◆ Task to carry out: From the line below that contains "count N. -/" to the line that contains "sefCount := nextSefCount s", repeat every line exactly, both ends included, and nothing else.

START Supplied data

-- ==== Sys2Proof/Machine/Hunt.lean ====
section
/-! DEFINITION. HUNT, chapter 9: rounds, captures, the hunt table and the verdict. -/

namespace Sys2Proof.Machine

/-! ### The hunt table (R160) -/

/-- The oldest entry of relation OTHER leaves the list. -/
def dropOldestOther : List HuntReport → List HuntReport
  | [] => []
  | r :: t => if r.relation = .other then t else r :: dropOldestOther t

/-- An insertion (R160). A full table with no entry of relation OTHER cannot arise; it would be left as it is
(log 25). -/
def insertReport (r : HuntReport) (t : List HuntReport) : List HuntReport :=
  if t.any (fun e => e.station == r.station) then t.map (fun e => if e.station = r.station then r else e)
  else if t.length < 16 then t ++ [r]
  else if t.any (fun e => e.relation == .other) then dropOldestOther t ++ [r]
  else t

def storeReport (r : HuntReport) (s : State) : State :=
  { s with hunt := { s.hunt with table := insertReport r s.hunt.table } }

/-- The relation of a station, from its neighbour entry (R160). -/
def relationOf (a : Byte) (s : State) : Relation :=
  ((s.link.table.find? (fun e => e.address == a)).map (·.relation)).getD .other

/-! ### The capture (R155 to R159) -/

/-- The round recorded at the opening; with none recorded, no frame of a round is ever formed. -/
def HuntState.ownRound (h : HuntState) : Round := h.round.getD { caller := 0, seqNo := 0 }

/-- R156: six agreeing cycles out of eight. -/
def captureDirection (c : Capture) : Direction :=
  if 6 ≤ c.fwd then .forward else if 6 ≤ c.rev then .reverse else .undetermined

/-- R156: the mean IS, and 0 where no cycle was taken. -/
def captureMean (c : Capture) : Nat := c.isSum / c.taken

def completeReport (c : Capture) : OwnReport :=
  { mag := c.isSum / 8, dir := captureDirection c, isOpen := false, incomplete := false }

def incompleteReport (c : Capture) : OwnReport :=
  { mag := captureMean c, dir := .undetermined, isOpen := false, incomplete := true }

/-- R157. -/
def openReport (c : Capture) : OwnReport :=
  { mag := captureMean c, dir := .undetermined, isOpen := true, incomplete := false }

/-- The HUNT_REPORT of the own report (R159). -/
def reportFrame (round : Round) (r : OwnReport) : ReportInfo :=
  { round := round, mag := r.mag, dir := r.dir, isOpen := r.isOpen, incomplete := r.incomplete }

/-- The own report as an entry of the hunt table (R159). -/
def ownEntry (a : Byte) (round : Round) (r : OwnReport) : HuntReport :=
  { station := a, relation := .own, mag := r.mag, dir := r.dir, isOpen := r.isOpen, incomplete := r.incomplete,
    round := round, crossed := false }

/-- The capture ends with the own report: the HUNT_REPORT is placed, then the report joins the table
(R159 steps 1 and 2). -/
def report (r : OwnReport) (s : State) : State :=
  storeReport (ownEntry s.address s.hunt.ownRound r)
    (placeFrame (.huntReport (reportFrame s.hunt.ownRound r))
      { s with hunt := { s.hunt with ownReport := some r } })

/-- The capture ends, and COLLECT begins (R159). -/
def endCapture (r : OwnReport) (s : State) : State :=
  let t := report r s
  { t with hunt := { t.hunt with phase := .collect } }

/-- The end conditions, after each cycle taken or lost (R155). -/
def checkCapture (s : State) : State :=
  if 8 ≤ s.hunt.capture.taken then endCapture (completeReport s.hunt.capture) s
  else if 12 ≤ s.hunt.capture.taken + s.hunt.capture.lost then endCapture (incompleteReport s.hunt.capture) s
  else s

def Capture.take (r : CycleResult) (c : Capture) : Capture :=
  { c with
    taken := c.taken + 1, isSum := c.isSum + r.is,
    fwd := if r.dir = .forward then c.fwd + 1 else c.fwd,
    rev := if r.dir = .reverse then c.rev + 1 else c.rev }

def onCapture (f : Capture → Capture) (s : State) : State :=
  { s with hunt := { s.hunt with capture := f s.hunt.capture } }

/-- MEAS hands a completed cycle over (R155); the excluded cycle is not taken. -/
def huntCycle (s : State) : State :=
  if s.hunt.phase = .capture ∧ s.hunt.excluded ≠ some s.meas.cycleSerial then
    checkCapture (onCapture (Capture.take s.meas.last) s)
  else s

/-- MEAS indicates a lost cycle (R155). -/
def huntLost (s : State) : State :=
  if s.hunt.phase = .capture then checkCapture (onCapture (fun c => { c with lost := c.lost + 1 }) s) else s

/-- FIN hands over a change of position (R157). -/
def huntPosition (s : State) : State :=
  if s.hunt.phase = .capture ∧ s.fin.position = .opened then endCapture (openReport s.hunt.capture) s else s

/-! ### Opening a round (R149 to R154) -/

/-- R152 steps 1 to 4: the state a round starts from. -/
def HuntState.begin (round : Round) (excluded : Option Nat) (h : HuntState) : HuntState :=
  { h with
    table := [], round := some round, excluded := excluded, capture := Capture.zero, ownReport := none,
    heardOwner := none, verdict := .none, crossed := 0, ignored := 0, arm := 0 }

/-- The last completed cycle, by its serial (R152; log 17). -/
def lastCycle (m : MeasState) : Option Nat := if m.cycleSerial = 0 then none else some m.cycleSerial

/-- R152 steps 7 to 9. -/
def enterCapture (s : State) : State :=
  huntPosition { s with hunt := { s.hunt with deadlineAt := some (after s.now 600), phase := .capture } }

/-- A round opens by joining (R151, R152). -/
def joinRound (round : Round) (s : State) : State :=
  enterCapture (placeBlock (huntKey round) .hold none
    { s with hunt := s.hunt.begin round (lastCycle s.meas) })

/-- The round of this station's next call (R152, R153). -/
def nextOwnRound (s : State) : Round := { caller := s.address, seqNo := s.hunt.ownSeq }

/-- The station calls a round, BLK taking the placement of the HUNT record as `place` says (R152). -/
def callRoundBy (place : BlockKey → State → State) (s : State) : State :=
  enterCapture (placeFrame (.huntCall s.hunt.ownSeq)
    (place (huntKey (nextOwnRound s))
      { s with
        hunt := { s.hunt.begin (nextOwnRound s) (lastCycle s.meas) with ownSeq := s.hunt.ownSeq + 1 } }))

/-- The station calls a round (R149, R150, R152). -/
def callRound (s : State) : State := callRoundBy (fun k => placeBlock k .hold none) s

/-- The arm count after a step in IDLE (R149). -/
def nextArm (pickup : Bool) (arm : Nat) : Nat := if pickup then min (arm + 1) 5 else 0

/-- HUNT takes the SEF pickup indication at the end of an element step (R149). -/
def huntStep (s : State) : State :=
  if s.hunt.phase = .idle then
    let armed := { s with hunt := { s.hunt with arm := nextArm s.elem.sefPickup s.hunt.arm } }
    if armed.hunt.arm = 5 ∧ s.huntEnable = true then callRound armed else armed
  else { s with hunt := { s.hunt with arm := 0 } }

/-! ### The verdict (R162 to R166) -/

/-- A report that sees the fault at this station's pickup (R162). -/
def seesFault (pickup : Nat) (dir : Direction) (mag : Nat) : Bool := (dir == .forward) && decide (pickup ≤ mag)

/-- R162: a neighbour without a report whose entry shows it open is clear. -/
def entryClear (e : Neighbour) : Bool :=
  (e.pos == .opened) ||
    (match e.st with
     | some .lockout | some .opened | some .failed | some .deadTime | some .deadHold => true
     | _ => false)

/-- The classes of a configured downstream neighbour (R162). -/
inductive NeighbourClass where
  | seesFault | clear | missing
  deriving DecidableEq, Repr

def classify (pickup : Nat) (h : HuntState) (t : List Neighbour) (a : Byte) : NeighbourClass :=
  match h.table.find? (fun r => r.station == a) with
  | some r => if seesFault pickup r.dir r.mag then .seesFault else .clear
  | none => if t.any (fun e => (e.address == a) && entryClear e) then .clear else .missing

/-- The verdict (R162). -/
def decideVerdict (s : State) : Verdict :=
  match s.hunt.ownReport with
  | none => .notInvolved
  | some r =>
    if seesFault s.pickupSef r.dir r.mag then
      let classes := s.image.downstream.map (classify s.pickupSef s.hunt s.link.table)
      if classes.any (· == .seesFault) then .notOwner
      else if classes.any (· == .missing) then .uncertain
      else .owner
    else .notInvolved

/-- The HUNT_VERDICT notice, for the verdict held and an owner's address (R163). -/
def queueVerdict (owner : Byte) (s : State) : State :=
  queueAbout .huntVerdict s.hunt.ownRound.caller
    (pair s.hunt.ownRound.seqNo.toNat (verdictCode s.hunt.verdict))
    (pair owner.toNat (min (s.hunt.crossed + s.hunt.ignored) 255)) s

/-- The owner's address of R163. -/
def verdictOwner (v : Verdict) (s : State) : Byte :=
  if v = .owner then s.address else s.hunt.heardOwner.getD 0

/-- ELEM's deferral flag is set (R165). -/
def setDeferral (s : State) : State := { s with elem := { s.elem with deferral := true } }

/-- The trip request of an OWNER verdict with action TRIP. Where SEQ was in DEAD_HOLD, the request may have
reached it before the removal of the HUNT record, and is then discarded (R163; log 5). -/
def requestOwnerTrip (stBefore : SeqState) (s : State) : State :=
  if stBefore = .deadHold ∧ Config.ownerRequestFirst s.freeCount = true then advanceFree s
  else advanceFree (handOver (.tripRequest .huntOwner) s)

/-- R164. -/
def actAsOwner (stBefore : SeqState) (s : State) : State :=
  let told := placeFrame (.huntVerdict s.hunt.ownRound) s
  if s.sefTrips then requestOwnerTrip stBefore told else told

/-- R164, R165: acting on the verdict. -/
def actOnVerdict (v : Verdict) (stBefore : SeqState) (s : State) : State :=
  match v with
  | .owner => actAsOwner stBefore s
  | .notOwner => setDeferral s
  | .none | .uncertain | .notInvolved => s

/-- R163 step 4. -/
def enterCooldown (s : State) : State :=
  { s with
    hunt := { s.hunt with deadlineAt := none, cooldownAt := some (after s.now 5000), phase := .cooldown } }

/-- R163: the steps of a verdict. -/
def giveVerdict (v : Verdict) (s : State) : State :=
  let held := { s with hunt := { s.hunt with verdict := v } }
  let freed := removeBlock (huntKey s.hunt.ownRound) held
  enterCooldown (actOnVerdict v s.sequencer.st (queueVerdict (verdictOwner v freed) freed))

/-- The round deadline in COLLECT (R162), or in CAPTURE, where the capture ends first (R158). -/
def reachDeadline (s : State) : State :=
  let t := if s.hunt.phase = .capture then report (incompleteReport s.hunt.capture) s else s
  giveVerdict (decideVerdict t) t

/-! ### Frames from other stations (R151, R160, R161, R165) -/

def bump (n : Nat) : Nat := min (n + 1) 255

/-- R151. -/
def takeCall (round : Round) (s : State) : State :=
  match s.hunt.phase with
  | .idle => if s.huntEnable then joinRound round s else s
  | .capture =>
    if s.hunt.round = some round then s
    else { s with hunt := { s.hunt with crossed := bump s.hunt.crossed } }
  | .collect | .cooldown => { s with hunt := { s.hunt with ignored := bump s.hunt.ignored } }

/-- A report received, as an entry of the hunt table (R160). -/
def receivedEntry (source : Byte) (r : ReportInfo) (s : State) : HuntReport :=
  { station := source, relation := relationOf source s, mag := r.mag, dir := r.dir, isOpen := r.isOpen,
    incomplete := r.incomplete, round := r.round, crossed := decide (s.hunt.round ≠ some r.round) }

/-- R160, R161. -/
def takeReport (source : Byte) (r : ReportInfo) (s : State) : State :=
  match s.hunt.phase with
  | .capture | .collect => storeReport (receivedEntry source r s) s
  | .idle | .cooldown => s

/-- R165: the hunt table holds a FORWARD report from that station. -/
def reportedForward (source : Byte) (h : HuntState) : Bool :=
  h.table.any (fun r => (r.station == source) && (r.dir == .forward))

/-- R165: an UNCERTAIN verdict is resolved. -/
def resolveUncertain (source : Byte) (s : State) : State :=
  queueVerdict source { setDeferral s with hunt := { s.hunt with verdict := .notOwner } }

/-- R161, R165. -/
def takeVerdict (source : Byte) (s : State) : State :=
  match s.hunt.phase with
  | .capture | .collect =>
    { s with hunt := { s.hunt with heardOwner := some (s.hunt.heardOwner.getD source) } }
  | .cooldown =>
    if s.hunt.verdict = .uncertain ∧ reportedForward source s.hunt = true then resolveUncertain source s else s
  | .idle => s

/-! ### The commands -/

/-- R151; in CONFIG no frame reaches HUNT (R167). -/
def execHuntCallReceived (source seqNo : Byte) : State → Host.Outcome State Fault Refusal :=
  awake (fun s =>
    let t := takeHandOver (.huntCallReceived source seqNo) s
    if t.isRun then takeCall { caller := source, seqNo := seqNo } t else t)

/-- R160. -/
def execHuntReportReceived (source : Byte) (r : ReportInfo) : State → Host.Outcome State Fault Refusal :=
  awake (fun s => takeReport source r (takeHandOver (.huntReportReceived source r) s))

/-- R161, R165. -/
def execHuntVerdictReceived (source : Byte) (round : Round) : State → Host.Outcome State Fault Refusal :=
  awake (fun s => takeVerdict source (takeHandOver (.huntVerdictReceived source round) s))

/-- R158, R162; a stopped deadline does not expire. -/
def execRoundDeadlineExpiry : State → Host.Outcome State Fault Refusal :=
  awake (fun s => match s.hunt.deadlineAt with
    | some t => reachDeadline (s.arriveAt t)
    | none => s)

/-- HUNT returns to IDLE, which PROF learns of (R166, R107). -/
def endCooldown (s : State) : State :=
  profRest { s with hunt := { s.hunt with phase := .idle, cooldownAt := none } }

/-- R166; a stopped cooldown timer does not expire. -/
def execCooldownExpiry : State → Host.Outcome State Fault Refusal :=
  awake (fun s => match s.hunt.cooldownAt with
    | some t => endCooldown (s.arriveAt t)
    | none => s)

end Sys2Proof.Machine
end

END Supplied data
START Supplied data

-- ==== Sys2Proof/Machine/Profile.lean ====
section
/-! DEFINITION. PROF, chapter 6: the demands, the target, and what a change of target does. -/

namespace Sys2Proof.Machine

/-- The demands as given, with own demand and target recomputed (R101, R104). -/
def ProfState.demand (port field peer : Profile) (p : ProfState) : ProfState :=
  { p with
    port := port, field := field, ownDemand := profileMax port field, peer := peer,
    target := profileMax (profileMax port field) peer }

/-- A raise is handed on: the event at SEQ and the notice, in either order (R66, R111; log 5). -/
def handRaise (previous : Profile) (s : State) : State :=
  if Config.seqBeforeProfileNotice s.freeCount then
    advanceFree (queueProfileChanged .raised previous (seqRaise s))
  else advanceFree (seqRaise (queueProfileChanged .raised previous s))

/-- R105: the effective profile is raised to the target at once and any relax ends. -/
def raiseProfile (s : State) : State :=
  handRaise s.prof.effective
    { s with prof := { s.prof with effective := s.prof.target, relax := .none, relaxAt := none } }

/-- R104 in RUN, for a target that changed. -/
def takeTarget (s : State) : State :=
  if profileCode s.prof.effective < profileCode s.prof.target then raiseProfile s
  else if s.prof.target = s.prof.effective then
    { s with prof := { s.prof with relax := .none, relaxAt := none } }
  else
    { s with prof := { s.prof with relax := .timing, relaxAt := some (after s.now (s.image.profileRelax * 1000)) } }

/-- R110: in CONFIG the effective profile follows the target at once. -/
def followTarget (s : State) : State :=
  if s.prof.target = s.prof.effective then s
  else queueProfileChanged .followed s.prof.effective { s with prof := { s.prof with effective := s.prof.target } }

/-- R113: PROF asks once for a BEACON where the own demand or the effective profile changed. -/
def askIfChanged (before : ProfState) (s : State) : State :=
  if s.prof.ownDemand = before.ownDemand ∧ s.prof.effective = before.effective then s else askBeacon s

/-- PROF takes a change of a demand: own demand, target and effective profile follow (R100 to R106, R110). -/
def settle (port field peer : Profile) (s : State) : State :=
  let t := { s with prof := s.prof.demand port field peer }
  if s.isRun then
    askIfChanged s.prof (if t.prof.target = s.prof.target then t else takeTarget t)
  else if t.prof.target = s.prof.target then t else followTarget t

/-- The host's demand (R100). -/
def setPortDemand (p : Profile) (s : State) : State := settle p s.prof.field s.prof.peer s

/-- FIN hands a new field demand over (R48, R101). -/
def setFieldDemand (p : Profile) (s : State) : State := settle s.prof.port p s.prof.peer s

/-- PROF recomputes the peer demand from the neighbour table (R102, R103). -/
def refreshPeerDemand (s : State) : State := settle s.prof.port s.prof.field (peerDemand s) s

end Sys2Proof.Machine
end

END Supplied data
START Supplied data

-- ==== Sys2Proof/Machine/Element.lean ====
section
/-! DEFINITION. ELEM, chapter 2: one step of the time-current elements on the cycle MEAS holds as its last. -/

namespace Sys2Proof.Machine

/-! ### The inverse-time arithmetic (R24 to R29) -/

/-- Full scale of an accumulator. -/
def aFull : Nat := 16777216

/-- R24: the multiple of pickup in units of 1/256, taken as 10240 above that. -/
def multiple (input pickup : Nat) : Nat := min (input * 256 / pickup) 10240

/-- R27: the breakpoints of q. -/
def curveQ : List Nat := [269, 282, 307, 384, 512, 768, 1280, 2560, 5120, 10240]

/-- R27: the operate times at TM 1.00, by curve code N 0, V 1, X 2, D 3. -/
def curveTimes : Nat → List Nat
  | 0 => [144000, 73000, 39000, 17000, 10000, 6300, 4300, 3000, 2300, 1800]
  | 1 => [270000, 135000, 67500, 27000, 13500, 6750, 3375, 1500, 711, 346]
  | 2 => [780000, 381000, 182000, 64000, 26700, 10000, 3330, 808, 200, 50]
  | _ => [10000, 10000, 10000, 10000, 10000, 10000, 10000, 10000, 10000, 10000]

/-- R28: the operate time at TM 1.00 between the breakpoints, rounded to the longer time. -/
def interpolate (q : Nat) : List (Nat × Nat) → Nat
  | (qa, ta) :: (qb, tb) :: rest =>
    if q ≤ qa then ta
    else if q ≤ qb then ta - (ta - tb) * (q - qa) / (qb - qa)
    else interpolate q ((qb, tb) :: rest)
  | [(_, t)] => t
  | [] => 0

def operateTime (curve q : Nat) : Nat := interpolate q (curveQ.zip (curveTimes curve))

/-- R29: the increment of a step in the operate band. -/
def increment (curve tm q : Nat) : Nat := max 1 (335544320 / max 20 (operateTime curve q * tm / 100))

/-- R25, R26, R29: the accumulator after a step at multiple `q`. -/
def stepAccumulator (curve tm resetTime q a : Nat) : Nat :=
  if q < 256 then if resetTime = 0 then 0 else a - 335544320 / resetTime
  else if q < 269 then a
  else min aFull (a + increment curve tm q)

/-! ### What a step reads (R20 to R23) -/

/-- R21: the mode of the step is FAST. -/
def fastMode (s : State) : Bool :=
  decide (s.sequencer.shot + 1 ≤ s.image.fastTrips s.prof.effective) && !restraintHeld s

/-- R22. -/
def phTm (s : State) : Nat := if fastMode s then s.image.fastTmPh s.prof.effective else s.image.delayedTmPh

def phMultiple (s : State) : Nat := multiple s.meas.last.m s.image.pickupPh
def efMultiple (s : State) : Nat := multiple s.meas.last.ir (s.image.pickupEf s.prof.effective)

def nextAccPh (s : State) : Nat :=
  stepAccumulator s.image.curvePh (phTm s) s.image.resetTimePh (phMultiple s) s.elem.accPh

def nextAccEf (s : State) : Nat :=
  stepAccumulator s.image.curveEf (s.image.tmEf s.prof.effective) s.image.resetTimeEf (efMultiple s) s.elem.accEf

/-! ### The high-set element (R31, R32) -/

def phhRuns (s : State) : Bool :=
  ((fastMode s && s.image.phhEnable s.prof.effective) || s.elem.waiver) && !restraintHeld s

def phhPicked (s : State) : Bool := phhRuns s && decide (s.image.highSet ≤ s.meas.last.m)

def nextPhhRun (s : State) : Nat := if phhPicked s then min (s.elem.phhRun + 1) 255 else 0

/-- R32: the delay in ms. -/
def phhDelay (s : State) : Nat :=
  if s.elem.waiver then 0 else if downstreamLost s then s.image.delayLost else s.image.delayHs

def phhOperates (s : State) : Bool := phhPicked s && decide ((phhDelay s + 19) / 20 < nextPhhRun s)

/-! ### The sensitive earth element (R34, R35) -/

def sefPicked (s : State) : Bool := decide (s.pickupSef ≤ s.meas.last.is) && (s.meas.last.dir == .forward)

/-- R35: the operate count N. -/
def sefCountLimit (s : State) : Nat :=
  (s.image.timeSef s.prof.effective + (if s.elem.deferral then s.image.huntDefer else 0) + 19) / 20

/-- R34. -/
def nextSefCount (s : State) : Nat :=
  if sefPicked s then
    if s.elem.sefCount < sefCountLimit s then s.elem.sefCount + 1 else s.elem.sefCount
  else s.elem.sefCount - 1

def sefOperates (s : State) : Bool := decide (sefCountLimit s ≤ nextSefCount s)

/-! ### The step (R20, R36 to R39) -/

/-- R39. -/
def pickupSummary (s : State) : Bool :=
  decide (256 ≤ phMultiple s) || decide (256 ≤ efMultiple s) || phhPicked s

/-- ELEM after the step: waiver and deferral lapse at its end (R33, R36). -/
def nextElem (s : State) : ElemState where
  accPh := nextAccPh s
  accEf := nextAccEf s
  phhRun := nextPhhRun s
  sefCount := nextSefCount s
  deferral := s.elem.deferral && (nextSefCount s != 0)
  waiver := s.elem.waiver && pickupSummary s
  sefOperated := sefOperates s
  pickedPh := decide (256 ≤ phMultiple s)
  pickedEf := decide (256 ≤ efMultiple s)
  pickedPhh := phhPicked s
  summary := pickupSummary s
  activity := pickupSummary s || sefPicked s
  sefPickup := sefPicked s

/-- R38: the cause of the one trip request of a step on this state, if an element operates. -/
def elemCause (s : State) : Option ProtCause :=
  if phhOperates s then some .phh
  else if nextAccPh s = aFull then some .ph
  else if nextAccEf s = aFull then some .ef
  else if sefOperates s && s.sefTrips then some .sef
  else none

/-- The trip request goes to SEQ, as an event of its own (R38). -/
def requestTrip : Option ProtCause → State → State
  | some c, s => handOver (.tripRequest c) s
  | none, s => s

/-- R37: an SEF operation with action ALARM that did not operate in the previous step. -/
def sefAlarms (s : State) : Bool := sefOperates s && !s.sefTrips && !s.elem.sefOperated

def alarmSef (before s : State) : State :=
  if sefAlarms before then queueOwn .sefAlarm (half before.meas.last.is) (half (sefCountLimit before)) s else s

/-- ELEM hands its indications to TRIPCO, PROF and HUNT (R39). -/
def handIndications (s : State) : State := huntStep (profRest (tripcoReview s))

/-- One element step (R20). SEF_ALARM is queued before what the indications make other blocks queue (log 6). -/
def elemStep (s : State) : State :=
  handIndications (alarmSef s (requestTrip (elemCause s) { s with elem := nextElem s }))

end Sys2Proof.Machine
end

END Supplied data

◆ Output for this task:
/-- R35: the operate count N. -/
def sefCountLimit (s : State) : Nat :=
  (s.image.timeSef s.prof.effective + (if s.elem.deferral then s.image.huntDefer else 0) + 19) / 20

/-- R34. -/
def nextSefCount (s : State) : Nat :=
  if sefPicked s then
    if s.elem.sefCount < sefCountLimit s then s.elem.sefCount + 1 else s.elem.sefCount
  else s.elem.sefCount - 1

def sefOperates (s : State) : Bool := decide (sefCountLimit s ≤ nextSefCount s)

/-! ### The step (R20, R36 to R39) -/

/-- R39. -/
def pickupSummary (s : State) : Bool :=
  decide (256 ≤ phMultiple s) || decide (256 ≤ efMultiple s) || phhPicked s

/-- ELEM after the step: waiver and deferral lapse at its end (R33, R36). -/
def nextElem (s : State) : ElemState where
  accPh := nextAccPh s
  accEf := nextAccEf s
  phhRun := nextPhhRun s
  sefCount := nextSefCount s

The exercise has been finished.